(RECORDS FOR PROCESSING)
-- ==== Sys2Proof/Laws/State.lean ====
section
/-! SUPPORT. What each named update of the state does to each field: one lemma per field per update, so that no later
proof unfolds an update. -/

namespace Sys2Proof.Machine

/-! ## beginStep -/

@[simp] theorem beginStep_mem (s : State) : (beginStep s).mem = s.mem := rfl
@[simp] theorem beginStep_x (s : State) : (beginStep s).x = s.x := rfl
@[simp] theorem beginStep_pc (s : State) : (beginStep s).pc = s.pc := rfl
@[simp] theorem beginStep_fl (s : State) : (beginStep s).fl = s.fl := rfl
@[simp] theorem beginStep_ir (s : State) : (beginStep s).ir = s.ir := rfl
@[simp] theorem beginStep_status (s : State) : (beginStep s).status = s.status := rfl
@[simp] theorem beginStep_cause (s : State) : (beginStep s).cause = s.cause := rfl
@[simp] theorem beginStep_out (s : State) : (beginStep s).out = s.out := rfl
@[simp] theorem beginStep_diag (s : State) : (beginStep s).diag = s.diag := rfl
@[simp] theorem beginStep_started (s : State) : (beginStep s).started = true := rfl

/-! ## setIr -/

@[simp] theorem setIr_mem (op : Byte) (s : State) : (setIr op s).mem = s.mem := rfl
@[simp] theorem setIr_x (op : Byte) (s : State) : (setIr op s).x = s.x := rfl
@[simp] theorem setIr_pc (op : Byte) (s : State) : (setIr op s).pc = s.pc := rfl
@[simp] theorem setIr_fl (op : Byte) (s : State) : (setIr op s).fl = s.fl := rfl
@[simp] theorem setIr_ir (op : Byte) (s : State) : (setIr op s).ir = op := rfl
@[simp] theorem setIr_status (op : Byte) (s : State) : (setIr op s).status = s.status := rfl
@[simp] theorem setIr_cause (op : Byte) (s : State) : (setIr op s).cause = s.cause := rfl
@[simp] theorem setIr_out (op : Byte) (s : State) : (setIr op s).out = s.out := rfl
@[simp] theorem setIr_diag (op : Byte) (s : State) : (setIr op s).diag = s.diag := rfl
@[simp] theorem setIr_started (op : Byte) (s : State) : (setIr op s).started = s.started := rfl

/-! ## setReg -/

@[simp] theorem setReg_mem (i : RegIdx) (v : Byte) (s : State) : (setReg i v s).mem = s.mem := rfl
@[simp] theorem setReg_x (i : RegIdx) (v : Byte) (s : State) : (setReg i v s).x = s.x.set i v := rfl
@[simp] theorem setReg_pc (i : RegIdx) (v : Byte) (s : State) : (setReg i v s).pc = s.pc := rfl
@[simp] theorem setReg_fl (i : RegIdx) (v : Byte) (s : State) : (setReg i v s).fl = s.fl := rfl
@[simp] theorem setReg_ir (i : RegIdx) (v : Byte) (s : State) : (setReg i v s).ir = s.ir := rfl
@[simp] theorem setReg_status (i : RegIdx) (v : Byte) (s : State) : (setReg i v s).status = s.status := rfl
@[simp] theorem setReg_cause (i : RegIdx) (v : Byte) (s : State) : (setReg i v s).cause = s.cause := rfl
@[simp] theorem setReg_out (i : RegIdx) (v : Byte) (s : State) : (setReg i v s).out = s.out := rfl
@[simp] theorem setReg_diag (i : RegIdx) (v : Byte) (s : State) : (setReg i v s).diag = s.diag := rfl
@[simp] theorem setReg_started (i : RegIdx) (v : Byte) (s : State) : (setReg i v s).started = s.started := rfl

/-! ## emitOut -/

@[simp] theorem emitOut_mem (v : Byte) (s : State) : (emitOut v s).mem = s.mem := rfl
@[simp] theorem emitOut_x (v : Byte) (s : State) : (emitOut v s).x = s.x := rfl
@[simp] theorem emitOut_pc (v : Byte) (s : State) : (emitOut v s).pc = s.pc := rfl
@[simp] theorem emitOut_fl (v : Byte) (s : State) : (emitOut v s).fl = s.fl := rfl
@[simp] theorem emitOut_ir (v : Byte) (s : State) : (emitOut v s).ir = s.ir := rfl
@[simp] theorem emitOut_status (v : Byte) (s : State) : (emitOut v s).status = s.status := rfl
@[simp] theorem emitOut_cause (v : Byte) (s : State) : (emitOut v s).cause = s.cause := rfl
@[simp] theorem emitOut_out (v : Byte) (s : State) : (emitOut v s).out = s.out ++ [v] := rfl
@[simp] theorem emitOut_diag (v : Byte) (s : State) : (emitOut v s).diag = s.diag := rfl
@[simp] theorem emitOut_started (v : Byte) (s : State) : (emitOut v s).started = s.started := rfl

/-! ## emitDiag -/

@[simp] theorem emitDiag_mem (c : StopCause) (p : PcWord) (op : Option Byte) (n : Option Nat) (s : State) : (emitDiag c p op n s).mem = s.mem := rfl
@[simp] theorem emitDiag_x (c : StopCause) (p : PcWord) (op : Option Byte) (n : Option Nat) (s : State) : (emitDiag c p op n s).x = s.x := rfl
@[simp] theorem emitDiag_pc (c : StopCause) (p : PcWord) (op : Option Byte) (n : Option Nat) (s : State) : (emitDiag c p op n s).pc = s.pc := rfl
@[simp] theorem emitDiag_fl (c : StopCause) (p : PcWord) (op : Option Byte) (n : Option Nat) (s : State) : (emitDiag c p op n s).fl = s.fl := rfl
@[simp] theorem emitDiag_ir (c : StopCause) (p : PcWord) (op : Option Byte) (n : Option Nat) (s : State) : (emitDiag c p op n s).ir = s.ir := rfl
@[simp] theorem emitDiag_status (c : StopCause) (p : PcWord) (op : Option Byte) (n : Option Nat) (s : State) : (emitDiag c p op n s).status = s.status := rfl
@[simp] theorem emitDiag_cause (c : StopCause) (p : PcWord) (op : Option Byte) (n : Option Nat) (s : State) : (emitDiag c p op n s).cause = s.cause := rfl
@[simp] theorem emitDiag_out (c : StopCause) (p : PcWord) (op : Option Byte) (n : Option Nat) (s : State) : (emitDiag c p op n s).out = s.out := rfl
@[simp] theorem emitDiag_diag (c : StopCause) (p : PcWord) (op : Option Byte) (n : Option Nat) (s : State) : (emitDiag c p op n s).diag = s.diag ++ [⟨c, p, op, n⟩] := rfl
@[simp] theorem emitDiag_started (c : StopCause) (p : PcWord) (op : Option Byte) (n : Option Nat) (s : State) : (emitDiag c p op n s).started = s.started := rfl

/-! ## haltWith -/

@[simp] theorem haltWith_mem (c : StopCause) (s : State) : (haltWith c s).mem = s.mem := rfl
@[simp] theorem haltWith_x (c : StopCause) (s : State) : (haltWith c s).x = s.x := rfl
@[simp] theorem haltWith_pc (c : StopCause) (s : State) : (haltWith c s).pc = s.pc := rfl
@[simp] theorem haltWith_fl (c : StopCause) (s : State) : (haltWith c s).fl = s.fl := rfl
@[simp] theorem haltWith_ir (c : StopCause) (s : State) : (haltWith c s).ir = s.ir := rfl
@[simp] theorem haltWith_status (c : StopCause) (s : State) : (haltWith c s).status = .halted := rfl
@[simp] theorem haltWith_cause (c : StopCause) (s : State) : (haltWith c s).cause = some c := rfl
@[simp] theorem haltWith_out (c : StopCause) (s : State) : (haltWith c s).out = s.out := rfl
@[simp] theorem haltWith_diag (c : StopCause) (s : State) : (haltWith c s).diag = s.diag := rfl
@[simp] theorem haltWith_started (c : StopCause) (s : State) : (haltWith c s).started = s.started := rfl

/-! ## raiseFault -/

@[simp] theorem raiseFault_mem (op : Option Byte) (r : Raise) (s : State) : (raiseFault op r s).mem = s.mem := rfl
@[simp] theorem raiseFault_x (op : Option Byte) (r : Raise) (s : State) : (raiseFault op r s).x = s.x := rfl
@[simp] theorem raiseFault_pc (op : Option Byte) (r : Raise) (s : State) : (raiseFault op r s).pc = s.pc := rfl
@[simp] theorem raiseFault_fl (op : Option Byte) (r : Raise) (s : State) : (raiseFault op r s).fl = s.fl := rfl
@[simp] theorem raiseFault_ir (op : Option Byte) (r : Raise) (s : State) : (raiseFault op r s).ir = s.ir := rfl
@[simp] theorem raiseFault_status (op : Option Byte) (r : Raise) (s : State) : (raiseFault op r s).status = .faulted := rfl
@[simp] theorem raiseFault_cause (op : Option Byte) (r : Raise) (s : State) : (raiseFault op r s).cause = some r.cause := rfl
@[simp] theorem raiseFault_out (op : Option Byte) (r : Raise) (s : State) : (raiseFault op r s).out = s.out := rfl
@[simp] theorem raiseFault_diag (op : Option Byte) (r : Raise) (s : State) : (raiseFault op r s).diag = s.diag ++ [⟨r.cause, s.pc, op, some r.info⟩] := rfl
@[simp] theorem raiseFault_started (op : Option Byte) (r : Raise) (s : State) : (raiseFault op r s).started = s.started := rfl

/-! ## unknownOpcodeHalt -/

@[simp] theorem unknownOpcodeHalt_mem (op : Byte) (s : State) : (unknownOpcodeHalt op s).mem = s.mem := rfl
@[simp] theorem unknownOpcodeHalt_x (op : Byte) (s : State) : (unknownOpcodeHalt op s).x = s.x := rfl
@[simp] theorem unknownOpcodeHalt_pc (op : Byte) (s : State) : (unknownOpcodeHalt op s).pc = s.pc := rfl
@[simp] theorem unknownOpcodeHalt_fl (op : Byte) (s : State) : (unknownOpcodeHalt op s).fl = s.fl := rfl
@[simp] theorem unknownOpcodeHalt_ir (op : Byte) (s : State) : (unknownOpcodeHalt op s).ir = s.ir := rfl
@[simp] theorem unknownOpcodeHalt_status (op : Byte) (s : State) : (unknownOpcodeHalt op s).status = .halted := rfl
@[simp] theorem unknownOpcodeHalt_cause (op : Byte) (s : State) : (unknownOpcodeHalt op s).cause = some .unknownOpcode := rfl
@[simp] theorem unknownOpcodeHalt_out (op : Byte) (s : State) : (unknownOpcodeHalt op s).out = s.out := rfl
@[simp] theorem unknownOpcodeHalt_diag (op : Byte) (s : State) : (unknownOpcodeHalt op s).diag = s.diag ++ [⟨.unknownOpcode, s.pc, some op, none⟩] := rfl
@[simp] theorem unknownOpcodeHalt_started (op : Byte) (s : State) : (unknownOpcodeHalt op s).started = s.started := rfl

/-! ## advancePc -/

@[simp] theorem advancePc_mem (s : State) : (advancePc s).mem = s.mem := rfl
@[simp] theorem advancePc_x (s : State) : (advancePc s).x = s.x := rfl
@[simp] theorem advancePc_pc (s : State) : (advancePc s).pc = BitVec.ofNat 9 (s.pc.toNat + instrLength s.ir) := rfl
@[simp] theorem advancePc_fl (s : State) : (advancePc s).fl = s.fl := rfl
@[simp] theorem advancePc_ir (s : State) : (advancePc s).ir = s.ir := rfl
@[simp] theorem advancePc_status (s : State) : (advancePc s).status = s.status := rfl
@[simp] theorem advancePc_cause (s : State) : (advancePc s).cause = s.cause := rfl
@[simp] theorem advancePc_out (s : State) : (advancePc s).out = s.out := rfl
@[simp] theorem advancePc_diag (s : State) : (advancePc s).diag = s.diag := rfl
@[simp] theorem advancePc_started (s : State) : (advancePc s).started = s.started := rfl

end Sys2Proof.Machine
end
(End RECORDS FOR PROCESSING)
WHAT TO WORK ON:
As listed above, the lines from the line with "op s).status = .halted := rfl" to the line with "(advancePc s).out = s.out := rfl" are to be echoed exactly, with both ends included and nothing added.

SOLUTION BELOW:
@[simp] theorem unknownOpcodeHalt_status (op : Byte) (s : State) : (unknownOpcodeHalt op s).status = .halted := rfl
@[simp] theorem unknownOpcodeHalt_cause (op : Byte) (s : State) : (unknownOpcodeHalt op s).cause = some .unknownOpcode := rfl
@[simp] theorem unknownOpcodeHalt_out (op : Byte) (s : State) : (unknownOpcodeHalt op s).out = s.out := rfl
@[simp] theorem unknownOpcodeHalt_diag (op : Byte) (s : State) : (unknownOpcodeHalt op s).diag = s.diag ++ [⟨.unknownOpcode, s.pc, some op, none⟩] := rfl
@[simp] theorem unknownOpcodeHalt_started (op : Byte) (s : State) : (unknownOpcodeHalt op s).started = s.started := rfl

/-! ## advancePc -/

@[simp] theorem advancePc_mem (s : State) : (advancePc s).mem = s.mem := rfl
@[simp] theorem advancePc_x (s : State) : (advancePc s).x = s.x := rfl
@[simp] theorem advancePc_pc (s : State) : (advancePc s).pc = BitVec.ofNat 9 (s.pc.toNat + instrLength s.ir) := rfl
@[simp] theorem advancePc_fl (s : State) : (advancePc s).fl = s.fl := rfl
@[simp] theorem advancePc_ir (s : State) : (advancePc s).ir = s.ir := rfl
@[simp] theorem advancePc_status (s : State) : (advancePc s).status = s.status := rfl
@[simp] theorem advancePc_cause (s : State) : (advancePc s).cause = s.cause := rfl
@[simp] theorem advancePc_out (s : State) : (advancePc s).out = s.out := rfl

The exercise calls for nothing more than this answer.